%%

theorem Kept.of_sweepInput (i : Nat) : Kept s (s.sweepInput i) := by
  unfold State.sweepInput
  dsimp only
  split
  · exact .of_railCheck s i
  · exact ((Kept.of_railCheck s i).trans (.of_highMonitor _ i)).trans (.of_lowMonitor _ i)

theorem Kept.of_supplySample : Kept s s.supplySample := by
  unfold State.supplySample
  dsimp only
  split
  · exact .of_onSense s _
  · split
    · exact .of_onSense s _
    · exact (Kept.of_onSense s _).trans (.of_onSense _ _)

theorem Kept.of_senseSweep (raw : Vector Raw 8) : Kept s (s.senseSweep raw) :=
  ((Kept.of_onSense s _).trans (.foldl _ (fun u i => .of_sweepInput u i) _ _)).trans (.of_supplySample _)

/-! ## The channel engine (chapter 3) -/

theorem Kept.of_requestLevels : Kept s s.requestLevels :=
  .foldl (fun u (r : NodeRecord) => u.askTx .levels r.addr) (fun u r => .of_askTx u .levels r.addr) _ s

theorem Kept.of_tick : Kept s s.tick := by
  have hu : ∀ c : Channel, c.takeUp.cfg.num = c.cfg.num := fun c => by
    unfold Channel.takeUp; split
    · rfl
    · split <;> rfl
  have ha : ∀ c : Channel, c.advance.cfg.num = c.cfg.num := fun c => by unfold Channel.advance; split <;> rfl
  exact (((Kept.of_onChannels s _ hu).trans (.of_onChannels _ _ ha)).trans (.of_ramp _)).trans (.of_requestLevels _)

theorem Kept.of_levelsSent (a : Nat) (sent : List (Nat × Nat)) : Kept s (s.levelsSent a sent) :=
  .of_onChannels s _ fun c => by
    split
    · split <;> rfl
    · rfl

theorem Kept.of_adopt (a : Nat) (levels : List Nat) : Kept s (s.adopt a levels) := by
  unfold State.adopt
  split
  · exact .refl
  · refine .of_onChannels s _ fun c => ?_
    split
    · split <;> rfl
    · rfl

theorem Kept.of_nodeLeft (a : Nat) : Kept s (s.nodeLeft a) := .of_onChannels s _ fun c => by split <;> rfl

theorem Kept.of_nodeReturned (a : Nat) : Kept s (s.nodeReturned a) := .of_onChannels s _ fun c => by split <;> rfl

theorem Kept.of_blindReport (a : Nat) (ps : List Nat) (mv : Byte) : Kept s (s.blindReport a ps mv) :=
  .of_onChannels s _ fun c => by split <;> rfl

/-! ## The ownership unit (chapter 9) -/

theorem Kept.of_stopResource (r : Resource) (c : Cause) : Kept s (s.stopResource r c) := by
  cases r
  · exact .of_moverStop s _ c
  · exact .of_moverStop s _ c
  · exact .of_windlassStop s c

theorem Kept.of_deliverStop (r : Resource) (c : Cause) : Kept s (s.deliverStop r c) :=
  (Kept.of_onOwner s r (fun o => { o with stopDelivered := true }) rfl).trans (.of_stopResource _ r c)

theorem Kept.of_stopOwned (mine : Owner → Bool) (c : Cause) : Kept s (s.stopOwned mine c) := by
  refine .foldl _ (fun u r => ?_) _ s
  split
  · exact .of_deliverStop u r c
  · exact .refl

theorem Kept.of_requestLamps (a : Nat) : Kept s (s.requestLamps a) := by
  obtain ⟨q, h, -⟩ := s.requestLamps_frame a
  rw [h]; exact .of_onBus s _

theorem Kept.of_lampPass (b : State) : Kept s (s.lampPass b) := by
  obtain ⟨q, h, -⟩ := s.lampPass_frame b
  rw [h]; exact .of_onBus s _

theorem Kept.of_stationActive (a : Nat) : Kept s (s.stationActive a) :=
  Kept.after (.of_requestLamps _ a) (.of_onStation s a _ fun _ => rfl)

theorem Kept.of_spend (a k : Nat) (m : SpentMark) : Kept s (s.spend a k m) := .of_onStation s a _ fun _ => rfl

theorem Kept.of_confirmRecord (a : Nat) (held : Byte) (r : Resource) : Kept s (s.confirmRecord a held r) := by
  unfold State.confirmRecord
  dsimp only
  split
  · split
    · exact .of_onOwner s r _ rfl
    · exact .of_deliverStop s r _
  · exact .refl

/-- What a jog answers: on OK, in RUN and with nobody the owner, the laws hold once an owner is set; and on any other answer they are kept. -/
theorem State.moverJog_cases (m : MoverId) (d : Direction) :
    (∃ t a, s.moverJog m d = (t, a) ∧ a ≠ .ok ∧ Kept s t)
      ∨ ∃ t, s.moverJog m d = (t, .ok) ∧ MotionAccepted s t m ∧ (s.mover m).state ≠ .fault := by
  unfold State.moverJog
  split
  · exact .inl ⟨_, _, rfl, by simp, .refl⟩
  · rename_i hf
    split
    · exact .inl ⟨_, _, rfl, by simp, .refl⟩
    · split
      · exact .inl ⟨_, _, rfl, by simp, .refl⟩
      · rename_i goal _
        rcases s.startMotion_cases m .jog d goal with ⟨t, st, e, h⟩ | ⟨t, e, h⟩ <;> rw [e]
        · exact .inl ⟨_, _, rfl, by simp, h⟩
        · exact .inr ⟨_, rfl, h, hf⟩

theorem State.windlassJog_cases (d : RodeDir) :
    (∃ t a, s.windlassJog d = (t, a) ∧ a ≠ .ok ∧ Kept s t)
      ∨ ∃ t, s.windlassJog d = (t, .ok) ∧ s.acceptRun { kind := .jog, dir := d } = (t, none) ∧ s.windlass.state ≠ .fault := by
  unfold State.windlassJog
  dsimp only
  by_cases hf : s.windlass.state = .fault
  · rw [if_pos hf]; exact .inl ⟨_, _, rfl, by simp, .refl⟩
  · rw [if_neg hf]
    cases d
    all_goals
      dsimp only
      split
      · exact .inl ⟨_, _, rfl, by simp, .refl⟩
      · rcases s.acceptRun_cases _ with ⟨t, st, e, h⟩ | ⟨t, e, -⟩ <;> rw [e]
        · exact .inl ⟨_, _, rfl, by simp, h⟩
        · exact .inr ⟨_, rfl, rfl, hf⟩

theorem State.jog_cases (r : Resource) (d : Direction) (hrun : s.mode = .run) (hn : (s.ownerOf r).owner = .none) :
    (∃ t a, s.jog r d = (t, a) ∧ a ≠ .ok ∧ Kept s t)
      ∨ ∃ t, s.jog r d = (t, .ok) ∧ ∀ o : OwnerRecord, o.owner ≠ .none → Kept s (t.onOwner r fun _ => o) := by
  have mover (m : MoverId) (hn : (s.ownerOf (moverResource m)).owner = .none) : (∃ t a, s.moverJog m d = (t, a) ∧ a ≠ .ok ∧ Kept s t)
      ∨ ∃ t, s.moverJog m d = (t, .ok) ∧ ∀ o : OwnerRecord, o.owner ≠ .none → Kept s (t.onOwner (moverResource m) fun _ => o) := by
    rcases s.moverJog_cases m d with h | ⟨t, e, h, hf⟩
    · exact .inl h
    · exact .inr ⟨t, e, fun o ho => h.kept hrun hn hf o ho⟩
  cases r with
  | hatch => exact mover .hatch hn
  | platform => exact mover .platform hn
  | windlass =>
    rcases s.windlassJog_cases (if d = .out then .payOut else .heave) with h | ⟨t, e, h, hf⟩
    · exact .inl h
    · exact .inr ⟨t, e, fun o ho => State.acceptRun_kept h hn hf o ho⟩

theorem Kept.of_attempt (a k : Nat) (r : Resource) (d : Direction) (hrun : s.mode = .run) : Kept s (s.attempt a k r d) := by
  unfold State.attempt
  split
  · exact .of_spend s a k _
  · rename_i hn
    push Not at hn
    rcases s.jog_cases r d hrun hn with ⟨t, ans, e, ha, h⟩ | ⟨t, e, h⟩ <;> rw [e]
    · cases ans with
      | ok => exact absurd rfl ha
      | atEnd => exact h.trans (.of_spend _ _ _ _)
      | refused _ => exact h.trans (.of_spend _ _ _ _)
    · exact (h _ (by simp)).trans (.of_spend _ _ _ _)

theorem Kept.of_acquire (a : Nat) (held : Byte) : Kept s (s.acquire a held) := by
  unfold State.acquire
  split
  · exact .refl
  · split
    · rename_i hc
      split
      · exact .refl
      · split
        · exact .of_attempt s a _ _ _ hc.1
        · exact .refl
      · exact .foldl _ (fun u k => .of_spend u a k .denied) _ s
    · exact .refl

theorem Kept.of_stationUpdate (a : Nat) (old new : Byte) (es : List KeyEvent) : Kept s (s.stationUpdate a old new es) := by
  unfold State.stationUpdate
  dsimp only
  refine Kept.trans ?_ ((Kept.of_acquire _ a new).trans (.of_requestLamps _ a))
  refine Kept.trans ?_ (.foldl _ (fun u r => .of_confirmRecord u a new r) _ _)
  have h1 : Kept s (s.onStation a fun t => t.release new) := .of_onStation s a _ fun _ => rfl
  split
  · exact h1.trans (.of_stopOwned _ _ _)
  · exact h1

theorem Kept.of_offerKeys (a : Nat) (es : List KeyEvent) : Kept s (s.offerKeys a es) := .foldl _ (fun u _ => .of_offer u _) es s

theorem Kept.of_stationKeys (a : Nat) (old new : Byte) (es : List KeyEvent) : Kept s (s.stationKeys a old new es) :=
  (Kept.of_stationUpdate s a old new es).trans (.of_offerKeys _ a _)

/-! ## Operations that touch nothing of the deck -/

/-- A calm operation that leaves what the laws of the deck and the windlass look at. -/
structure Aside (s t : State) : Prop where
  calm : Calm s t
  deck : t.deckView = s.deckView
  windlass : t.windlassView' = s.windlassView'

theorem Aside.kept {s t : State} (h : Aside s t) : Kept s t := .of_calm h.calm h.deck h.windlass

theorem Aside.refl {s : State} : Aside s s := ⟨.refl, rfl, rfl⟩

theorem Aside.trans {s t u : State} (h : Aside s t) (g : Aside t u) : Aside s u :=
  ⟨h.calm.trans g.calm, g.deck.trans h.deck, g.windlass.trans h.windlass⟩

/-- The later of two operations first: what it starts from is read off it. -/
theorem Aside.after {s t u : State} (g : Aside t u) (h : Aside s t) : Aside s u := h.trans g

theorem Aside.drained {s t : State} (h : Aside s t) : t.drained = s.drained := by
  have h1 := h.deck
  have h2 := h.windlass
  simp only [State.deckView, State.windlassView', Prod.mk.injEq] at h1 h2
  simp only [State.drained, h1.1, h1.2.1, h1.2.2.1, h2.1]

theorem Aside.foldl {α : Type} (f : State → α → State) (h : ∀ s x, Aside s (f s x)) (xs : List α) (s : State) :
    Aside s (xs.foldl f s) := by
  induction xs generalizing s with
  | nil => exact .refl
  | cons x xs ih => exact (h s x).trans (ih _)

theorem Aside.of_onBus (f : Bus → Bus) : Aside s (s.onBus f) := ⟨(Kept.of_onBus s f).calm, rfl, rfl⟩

%%

PROBLEM. If a line of the listing above contains "laws", pick it out and copy it.

RESULT.
/-- What a jog answers: on OK, in RUN and with nobody the owner, the laws hold once an owner is set; and on any other answer they are kept. -/
/-- A calm operation that leaves what the laws of the deck and the windlass look at. -/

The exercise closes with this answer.